- Task instructions: Using the data below, copy every line that contains the word "lastBound".

-------- Supplied data

-- ==== Sys2Proof/Machine/Num.lean ====
section
/-! DEFINITION. Exact numbers of the engines: rounding to nearest even, the float formats of Tables ANVL-1, ANVL-3,
ANVL-6 and CHSL-2 (R108, R111, R119, R131). -/

namespace Sys2Proof.Machine

/-- `a / b` rounded to the nearest integer, ties to even. -/
def rneDiv (a : Int) (b : Nat) : Int :=
  let q := a / (b : Int)
  let r := a - q * (b : Int)
  if 2 * r < b then q else if (b : Int) < 2 * r then q + 1 else if q % 2 = 0 then q else q + 1

/-- `m × 2^k` rounded to the nearest integer, ties to even. -/
def rneShift (m : Int) (k : Int) : Int :=
  if 0 ≤ k then m * (2 ^ k.toNat : Nat) else rneDiv m (2 ^ (-k).toNat)

/-- `m × 2^k` rounded toward minus infinity. -/
def floorShift (m : Int) (k : Int) : Int :=
  if 0 ≤ k then m * (2 ^ k.toNat : Nat) else m / ((2 ^ (-k).toNat : Nat) : Int)

/-- `m × 2^k` truncated toward zero. -/
def truncShift (m : Int) (k : Int) : Int :=
  if 0 ≤ k then m * (2 ^ k.toNat : Nat) else Int.tdiv m ((2 ^ (-k).toNat : Nat) : Int)

/-- Clamp to an interval. -/
def clampInt (lo hi x : Int) : Int := max lo (min hi x)

/-- Clamp to `w` bits of two's complement. -/
def satInt (w : Nat) (x : Int) : Int := clampInt (-(2 ^ (w - 1) : Nat)) ((2 ^ (w - 1) : Nat) - 1) x

/-- A float format: mantissa bits, exponent of the smallest step, largest finite pattern, width, whether signed. -/
structure FFmt where
  mbits : Nat
  emin : Int
  maxPat : Nat
  width : Nat
  signed : Bool := true
  deriving DecidableEq, Repr

def fmtE4M3 : FFmt := { mbits := 3, emin := -9, maxPat := 0x7E, width := 8 }
def fmtE5M2 : FFmt := { mbits := 2, emin := -16, maxPat := 0x7B, width := 8 }
def fmtBF16 : FFmt := { mbits := 7, emin := -133, maxPat := 0x7F7F, width := 16 }
def fmtFP32 : FFmt := { mbits := 23, emin := -149, maxPat := 0x7F7FFFFF, width := 32 }
def fmtUE5M3 : FFmt := { mbits := 3, emin := -21, maxPat := 0xFF, width := 8, signed := false }

/-- What a pattern stands for: a number `m × 2^e`, an infinity, or no number. -/
inductive FVal where
  | fin (m : Int) (e : Int)
  | inf (neg : Bool)
  | nan
  deriving DecidableEq, Repr

/-- The magnitude of a finite pattern without its sign: integer and exponent. -/
def FFmt.mag (f : FFmt) (p : Nat) : Nat × Int :=
  let E := p / 2 ^ f.mbits
  if E = 0 then (p, f.emin) else (p % 2 ^ f.mbits + 2 ^ f.mbits, f.emin + (E : Int) - 1)

/-- Read a pattern. Above the largest finite pattern lie the infinity, where the format has one, and the NaNs. -/
def FFmt.read (f : FFmt) (p : Nat) : FVal :=
  let mag := if f.signed then p % 2 ^ (f.width - 1) else p % 2 ^ f.width
  let neg := f.signed && bit p (f.width - 1)
  if mag ≤ f.maxPat then
    let (m, e) := f.mag mag
    .fin (if neg then -(m : Int) else m) e
  else if f.mbits != 3 && mag = f.maxPat + 1 then .inf neg
  else .nan

/-- The largest finite value of a format. -/
def FFmt.top (f : FFmt) : Nat × Int := f.mag f.maxPat

/-- Floor of the base-2 logarithm of `a / b`, for positive `a` and `b`. -/
def log2Frac (a b : Nat) : Int :=
  let l : Int := (Nat.log2 a : Int) - (Nat.log2 b : Int)
  let ge := if 0 ≤ l then b * 2 ^ l.toNat ≤ a else b ≤ a * 2 ^ (-l).toNat
  if ge then l else l - 1

/-- Round `a / b × 2^e` (positive) onto the grid of a format with unbounded exponent: the pattern without sign, which may
exceed the largest finite one. -/
def FFmt.roundMag (f : FFmt) (a b : Nat) (e : Int) : Nat :=
  if a = 0 then 0
  else
    let k := max f.emin (log2Frac a b + e - f.mbits)
    let d := e - k
    let q : Nat := (if 0 ≤ d then rneDiv ((a * 2 ^ d.toNat : Nat) : Int) b else rneDiv (a : Int) (b * 2 ^ (-d).toNat)).toNat
    ((k - f.emin).toNat) * 2 ^ f.mbits + q

/-- Write `num / den × 2^e`: the pattern, and whether it was replaced by an end of the range (R131). Zero is +0. -/
def FFmt.write (f : FFmt) (num : Int) (den : Nat) (e : Int) : Nat × Bool :=
  let p := f.roundMag num.natAbs den e
  if p = 0 then (0, false)
  else if num < 0 && !f.signed then (0, true)
  else
    let sat := f.maxPat < p
    let p := if sat then f.maxPat else p
    (if num < 0 then p + 2 ^ (f.width - 1) else p, sat)

/-- UE5M3 scale byte as `m × 2^e` (R111). -/
def scaleOf (b : Byte) : Nat × Int := fmtUE5M3.mag b.toNat

/-- Write an integer format: `num / den × 2^e` rounded once, then saturated to `[lo, hi]` (R119, R131). -/
def writeInt (lo hi : Int) (num : Int) (den : Nat) (e : Int) : Int × Bool :=
  let v := if 0 ≤ e then rneDiv (num * (2 ^ e.toNat : Nat)) den else rneDiv num (den * 2 ^ (-e).toNat)
  if v < lo then (lo, true) else if hi < v then (hi, true) else (v, false)

/-- Round `m × 2^e` to a significand of `w` bits, ties to even (R117, R178). -/
def roundSig (w : Nat) (m : Int) (e : Int) : Int × Int :=
  let l := Nat.log2 m.natAbs + 1
  if l ≤ w then (m, e) else (rneShift m (-((l - w : Nat) : Int)), e + ((l - w : Nat) : Int))

/-- Add two dyadic numbers exactly. -/
def dyAdd (a b : Int × Int) : Int × Int :=
  if a.1 = 0 then b else if b.1 = 0 then a
  else
    let e := min a.2 b.2
    (a.1 * (2 ^ (a.2 - e).toNat : Nat) + b.1 * (2 ^ (b.2 - e).toNat : Nat), e)

/-- Elements of `w` bits packed in bytes, low bits first: element `i` of a byte string. -/
def elemAt (w : Nat) (bs : List Byte) (i : Nat) : Nat :=
  if w = 4 then bits ((bs.getD (i / 2) 0).toNat) (4 * (i % 2)) 4
  else if w = 1 then bits ((bs.getD (i / 8) 0).toNat) (i % 8) 1
  else u bs (i * (w / 8)) (w / 8)

/-- Pack patterns of `w` bits into bytes, low bits first, the last byte filled with zero bits. -/
def packElems (w : Nat) (l : List Nat) : List Byte :=
  if w = 4 then (List.range (ceilDiv l.length 2)).map fun i => BitVec.ofNat 8 (l.getD (2 * i) 0 % 16 + 16 * (l.getD (2 * i + 1) 0 % 16))
  else if w = 1 then (List.range (ceilDiv l.length 8)).map fun i =>
    BitVec.ofNat 8 (((List.range 8).map fun j => l.getD (8 * i + j) 0 % 2 * 2 ^ j).foldl (· + ·) 0)
  else (l.map (toLe (w / 8))).flatten

end Sys2Proof.Machine
end

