/-- The last heat of a step has committed: the step index advances, the output is read, and the run command goes on to
its next step or replies (R50, R338). -/
def State.stepDone (s : State) (fn : FnId) (id : BitVec 64) (index : Nat) : State :=
  let s := match ((s.fns[fn]).mould? id).bind (·.run) with
    | some r => ((s.idleForges fn id).releasePins fn id { r with fetches := r.fetches.filter (·.step == r.index) }).modMould fn id
        fun m => { m with carried := r.fetches.filter (·.step != r.index) }
    | none => s
  let s := s.modMould fn id fun m =>
    { m with nextStep := index + 1, lastStatus := Status.ok.code, credited := [], sentOnce := [], committed := 0 }
  let s := s.modFn fn fun f => { f with
    recvLog := f.recvLog.filter fun x => !(x.mould == id && x.step ≤ index)
    creditsIn := f.creditsIn.filter fun c => !(some c.1 == (f.mould? id).map Mould.shortDigest && c.2.1 ≤ index)
    votes := f.votes.filter fun v => !(v.mould == id && v.step ≤ index) }
  match (s.fns[fn]).mould? id with
  | none => s
  | some m =>
    if m.run.isNone then s
    else
      let s := s.modMould fn id fun m => { m with run := none }
      match m.queue with
      | [] => s
      | c :: _ =>
        let bad := s.poisonedIn fn (u c.cmd.p 0x10 8) (u c.cmd.p 0x18 4)
        let c' := { c with next := index + 1, left := c.left - 1, done := c.done + 1
                           output := if bad then c.output else c.output ++ s.stepOutput fn c }
        let s := s.modMould fn id fun m => { m with queue := c' :: m.queue.drop 1 }
        if bad then s.endRunCmd fn id .integrity
        else if c'.left = 0 || c.halted then s.endRunCmd fn id .ok
        else s

/-- A heat of a step other than its last has committed: the Armatures' pins go, the step registers anew for its next heat, and
a re-run opens this heat no more (R298 event 6, R308, R309). -/
def State.heatGone (s : State) (fn : FnId) (id : BitVec 64) (b : Nat) : State :=
  let s := s.modMould fn id fun m => { m with committed := b + 1 }
  match ((s.fns[fn]).mould? id).bind (·.run) with
  | none => s
  | some r => ((s.unpinStep fn id r.pins []).modRun fn id fun r => { r with pins := [] }).modFn fn fun f =>
      { f with regs := f.regs ++ [{ epoch := f.epoch, step := some id }] }

/-- The commit point of a step's heat and what follows it: held sends are released, and the last heat ends the step
(R298 events 4 to 7). -/
def State.commitStepHeat (s : State) (fn : FnId) (slot : Fin 32) : State :=
  match (s.fns[fn]).heat slot with
  | none => s
  | some h =>
    match h.origin with
    | .step id b =>
      match (s.fns[fn]).mould? id with
      | none => (s.commitHeat fn slot).releaseHeld fn h
      | some m =>
        -- the STEP record of the last heat is written with it
        let s := if m.lastBound b then s.record fn slot 0x07 (toLe 8 id.toNat ++ toLe 4 (h.stepIndex + 1)) else s
        let s := (s.commitHeat fn slot).releaseHeld fn h
        let s := (h.peers m).foldl (fun s pos => s.sendTo fn m pos 0x04 b h.stepIndex 0) s
        if m.lastBound b then s.stepDone fn id h.stepIndex
        else (s.modRun fn id fun r => { r with gateRefs := moveRefs r.gateRefs h.edits }).heatGone fn id b
    | _ => s.commitHeat fn slot

/-! ### The step gate (R50, R51, R68, R297, R304, R362) -/

/-- Commands that hold every step gate while they wait for running steps (R89, R245, R339). -/
def holdsGates (f : Flight) : Bool :=
  !f.background && match f.op with
    | .setFeature => u f.cmd.p 0 2 == 0x0201
    | .powerDomainSet => u f.cmd.p 8 8 != 0
    | .channelMapout => u f.cmd.p 2 1 == 0
    | .selftest => u f.cmd.p 0 1 == 1
    | _ => false

/-- COHORT_LEAVE holds the gates of its function (R361). -/
def holdsFn (fn : FnId) (f : Flight) : Bool :=
  f.op == .cohortLeave && (if f.cmd.ring.isNone then u f.cmd.p 0 1 == fn.val else f.cmd.fn == fn)

def State.gateHeld (s : State) (fn : FnId) : Bool :=
  (s.fns[fn]).held || s.flights.any fun f => holdsGates f || holdsFn fn f

/-- An anneal that concerns the function or a forge of the mould is in progress. -/
def State.annealHolds (s : State) (fn : FnId) (m : Mould) : Bool :=
  s.anneals.any fun a => match a.unit with
    | .device => true
    | .tenant f => f == fn
    | .forge f => m.forges.any (·.phys == f)
    | _ => false

/-- Positions that the lists of a mould name. -/
def Mould.listPeers (m : Mould) : List Nat := ((m.sends ++ m.recvs).map (·.peer)).eraseDups

/-- A port that the lists use is not UP (R304). -/
def State.portsDown (s : State) (m : Mould) : Bool :=
  m.listPeers.any fun pos => match (m.portTo pos).bind s.physPort with
    | some p => (s.ports[p]).state != .up && (s.ports[p]).state != .annealing
    | none => true

/-- A position's chip identifier is admitted by the policy on the port that reaches it, under the partner's
authenticated identity (R362). -/
def State.admitted (s : State) (fn : FnId) (m : Mould) (pos : Nat) : Bool :=
  match (s.fns[fn]).cohort, m.cohort[pos]?, (m.portTo pos).bind s.physPort with
  | some c, some x, some p =>
    let q := s.ports[p]
    q.partnerChip.toNat == x.chip && c.entries.any fun e => e == (x.chip, q.partnerKey)
  | _, _, _ => false

/-- Journal records not reserved (R296, R297). -/
def Fn.journalFree (f : Fn) : Nat :=
  let inSlots := ((List.finRange 32).map fun i => match f.slots[i] with
    | some h => h.maxActions + 16
    | none => 0).foldl (· + ·) 0
  let reserved := (f.moulds.map fun m => match m.run with
    | some r => if r.rerun then 0 else ((m.heats.drop r.opened).map (·.maxActions + 16)).foldl (· + ·) 0
    | none => 0).foldl (· + ·) 0
  262144 - (inSlots + reserved)

/-- Reserve the shadow frames of every heat of the step that has not committed (R297). -/
def State.reserveHeats (s : State) (fn : FnId) (m : Mould) : Option State :=
  let heats := m.heats.zipIdx.drop m.committed
  let want := (heats.map fun h => ceilDiv h.1.maxActions 512).foldl (· + ·) 0
  if s.t1LimitOk fn want && (heats.map (·.1.maxActions + 16)).foldl (· + ·) 0 ≤ (s.fns[fn]).journalFree then
    heats.foldl (fun (o : Option State) (x : HeatBound × Nat) =>
      o.bind fun s => s.allocT1Many (.shadow fn (m.resKey x.2)) (ceilDiv x.1.maxActions 512)) (some s)
  else none

/-- A forge takes a step: its engines start from nothing, and rows outside PERSIST slots hold undefined data (R56). -/
def State.takeForge (s : State) (fn : FnId) (id : BitVec 64) (logical : Nat) (f : ForgeId) : State :=
  let keep := s.persistRows f
  let s := { s with hearth := s.hearth.filter fun c => c.1 / 2 ^ 24 != f.val || keep.contains (c.1 % 2 ^ 24 / 512) }
  s.modForge f fun x => { x.idle with
    job := some { fn, mould := id, logical }, gen := x.gen + 1, zeroSeg := 0, cruc := { x.idle.cruc with lab := [] } }

/-- Session bindings of a run command (Table CMND-12). -/
def RunCmd.bindings (c : RunCmd) : List Nat := (List.range (u c.cmd.p 0x1C 1)).map fun i => u c.cmd.payload (4 * i) 4

/-- The parameter block of the next step of a run command. -/
def RunCmd.params (c : RunCmd) (bytes : Nat) : List Byte :=
  slice c.cmd.payload (bindBytes (u c.cmd.p 0x1C 1) + bytes * c.done) bytes

/-- REF of every KV page as the heat unit judges it, with the deltas of open heats left out (R208, R295). -/
def Fn.refs (f : Fn) : List (Nat × Int) := f.hdrs.map fun h => (h.num, f.refOf h)

/-- Pages of a prefetch entry, as Range page numbers (Table MOLD-8). -/
def Fn.fetchPages (f : Fn) (bindings : List Nat) (e : Prefetch) : List Nat :=
  if e.kind = 1 then (List.range e.count).map (e.source % 2 ^ 48 / 65536 + ·)
  else
    match f.seqs.find? (·.handle == bindings.getD (e.source % 65536) 0xFFFFFFFF), f.roleBase .kvPages with
    | some q, some base => (sortAsc (fun (x : ListEntry) => x.group * 2 ^ 32 + x.lpage) (q.entries.filter fun x =>
        x.layer == bits e.source 16 16 && bit e.groupMask x.group && bits e.source 32 32 ≤ x.lpage &&
          x.lpage < bits e.source 32 32 + e.count && !x.dropped)).map fun x => base / 65536 + x.page
    | _, _ => []

/-- Issue a prefetch entry for a step: its pages are pinned, and those held in T2 only start towards T1 (R59, R228). -/
def State.issueFetch (s : State) (fn : FnId) (id : BitVec 64) (entry step : Nat) (e : Prefetch) (bindings : List Nat) : State :=
  let pages := (s.fns[fn]).fetchPages bindings e
  let held := pages.map fun n => ((s.resolve fn (n * 65536)).1, (s.resolve fn (n * 65536)).2 / 65536)
  let s := held.foldl (fun s x => s.stamp.2.modPage x.1 x.2 fun p =>
    let new := !p.t1 && !p.urgent
    { p with pins := p.pins + 1, up := p.up || !p.t1, releaseAfter := p.releaseAfter || e.releaseAfter
             urgent := p.urgent || !p.t1, ticket := if new then s.stamp.1 else p.ticket
             mover := if new then some fn else p.mover, waits := if p.up then p.waits else [] }) s
  s.modRun fn id fun r => { r with fetches := r.fetches ++ [{ entry, step, pages, pinned := held, epoch := (s.fns[fn]).epoch }] }

/-- Prefetch entries with PREV_STEP that the step before has not issued: those of step 0, and those of a step that runs again
or whose predecessor ended with a status (R59, R60; DEDUCED, log 20). -/
def Mould.dueFetches (m : Mould) (step : Nat) : List (Prefetch × Nat) :=
  m.prefetch.zipIdx.filter fun x => x.1.prevStep && !m.carried.any fun y => y.entry == x.2 && y.step == step

/-- Open the gate for the step at the head of a mould's queue (R51): NO_SPACE without the reservation of its heats. -/
def State.openGate (s : State) (fn : FnId) (m : Mould) (c : RunCmd) (attempts : Nat) (dropped : Bool := false) : State :=
  match s.reserveHeats fn m with
  | none => (s.modMould fn m.id fun m => { m with run := none, lastStatus := Status.noSpace.code }).endRunCmd fn m.id .noSpace
  | some s =>
    let (now, s) := s.stamp
    let f := s.fns[fn]
    let r : Running :=
      { index := c.next, params := c.params m.paramBytes, bindings := c.bindings
        phases := m.forges.map fun _ => none, ended := m.forges.map fun _ => false
        completed := m.forges.map fun _ => none, opened := m.committed
        attempts, gateRefs := f.refs, fetches := m.carried, dropped, began := now }
    let s := s.modMould fn m.id fun m => { m with run := some r, carried := [] }
    let s := m.forges.zipIdx.foldl (fun s (x : MForge × Nat) => s.takeForge fn m.id x.2 x.1.phys) s
    let s := s.modFn fn fun f => { f with regs := f.regs ++ [{ epoch := f.epoch, step := some m.id }] }
    let s := (m.dueFetches c.next).foldl (fun s (x : Prefetch × Nat) => s.issueFetch fn m.id x.2 c.next x.1 c.bindings) s
    if m.flags.getLsbD 2 && !m.digestsSent then
      let s := m.listPeers.foldl (fun s pos => s.sendTo fn m pos 0x07 0 c.next 0 0 0
        (digestBytes m.digest ++ digestBytes m.cohortDigest)) s
      s.modMould fn m.id fun m => { m with digestsSent := true }
    else s

/-- Range address in its owner's Range of a T2 die address that a frame of a span or model holds. -/
def State.t2Range (s : State) (a : Nat) : Option (FnId × Nat) :=
  match s.t2.find? (·.num == (t2At a).1) with
  | none => none
  | some x => match x.use with
    | .span g num => some (g, num * 2097152 + (t2At a).2)
    | .model m num => (s.models[m]).map fun x => (x.publisher, num * 2097152 + (t2At a).2)
    | _ => none

/-- Range addresses of the 64 KiB pages that the rows of a unit instruction lie in. -/
def State.rowPagesOf (s : State) (w : BitVec 256) : List (FnId × Nat) :=
  if uOp w != 1 then []
  else (List.range ((uAddr w % 65536 + uRows w * uKib w * 1024 + 65535) / 65536)).filterMap fun i => s.t2Range (uAddr w / 65536 * 65536 + 65536 * i)

/-- A page with home T2 whose T2 copy is lost. -/
def State.lostHome (s : State) (x : FnId × Nat) : Bool := match (s.fns[x.1]).page? (x.2 / 65536) with
  | some p => p.homeT2 && !p.t2
  | none => false

/-- A unit program of the mould names a billet of a shared model whose copy is lost: its gate waits for the billet
(Table PLIN-8). -/
def State.progLost (s : State) (fn : FnId) (m : Mould) : Bool :=
  s.plinths.toList.any fun (p : Plinth) => p.progs.any fun g => g.fn == fn && g.mould == m.id && g.instrs.any fun w =>
    (s.rowPagesOf w).any fun x => s.lostHome x && (s.modelOf x.1 x.2).isSome

/-- What a gate waits for: lost billets of unit programs, held gates, anneals, an in-doubt heat, busy forges, heats counted, ports (R51, R279, R302, R304). -/
def State.gateWaits (s : State) (fn : FnId) (m : Mould) : Bool :=
  s.gateHeld fn || s.annealHolds fn m || s.progLost fn m || (s.fns[fn]).inDoubtStep m.id || (s.fns[fn]).fault ||
    (m.forges.any fun mf => (s.forges[mf.phys]).job.isSome || !s.forgeOn mf.phys) ||
    32 < (s.fns[fn]).counted + (m.heats.length - m.committed)

/-- The mould digests of every position are known, and COHORT_DIGEST is not their SHA-256 in position order (R72; DEDUCED,
log 170: a peer whose list the module does not read sends none, and then nothing is checked). -/
def Mould.wrongSet (m : Mould) : Bool :=
  let known := m.cohort.zipIdx.map fun x => if x.1.self then some m.digest else (m.peerDigests.find? (·.1 == x.2)).map (·.2)
  known.all Option.isSome && !known.isEmpty && sha256 ((known.map fun d => digestBytes (d.getD 0)).flatten) != m.cohortDigest

/-- A DIGEST record that came before, from a listed peer not yet checked, names another cohort (R72). -/
def State.digestClash (s : State) (fn : FnId) (m : Mould) : Bool :=
  m.listPeers.any fun pos => !m.checkedPeers.contains pos && match m.cohort[pos]? with
    | some x => (s.fns[fn]).earlyDigests.any fun d => d.1 == x.chip && d.2.drop 32 != digestBytes m.cohortDigest
    | none => false

/-- The checks of a cohort mould at its gate (R362): a status ends the step. -/
def State.cohortCheck (s : State) (fn : FnId) (m : Mould) : Option Status :=
  if !m.flags.getLsbD 2 then none
  else if (s.fns[fn]).cohort.isNone then some .notPermitted
  else if !s.portsDown m && m.listPeers.any (fun pos => !s.admitted fn m pos) then some .partnerFault
  else if s.digestClash fn m || m.wrongSet then some .integrity
  else none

----------------

- Task response:
        let s := if m.lastBound b then s.record fn slot 0x07 (toLe 8 id.toNat ++ toLe 4 (h.stepIndex + 1)) else s
        if m.lastBound b then s.stepDone fn id h.stepIndex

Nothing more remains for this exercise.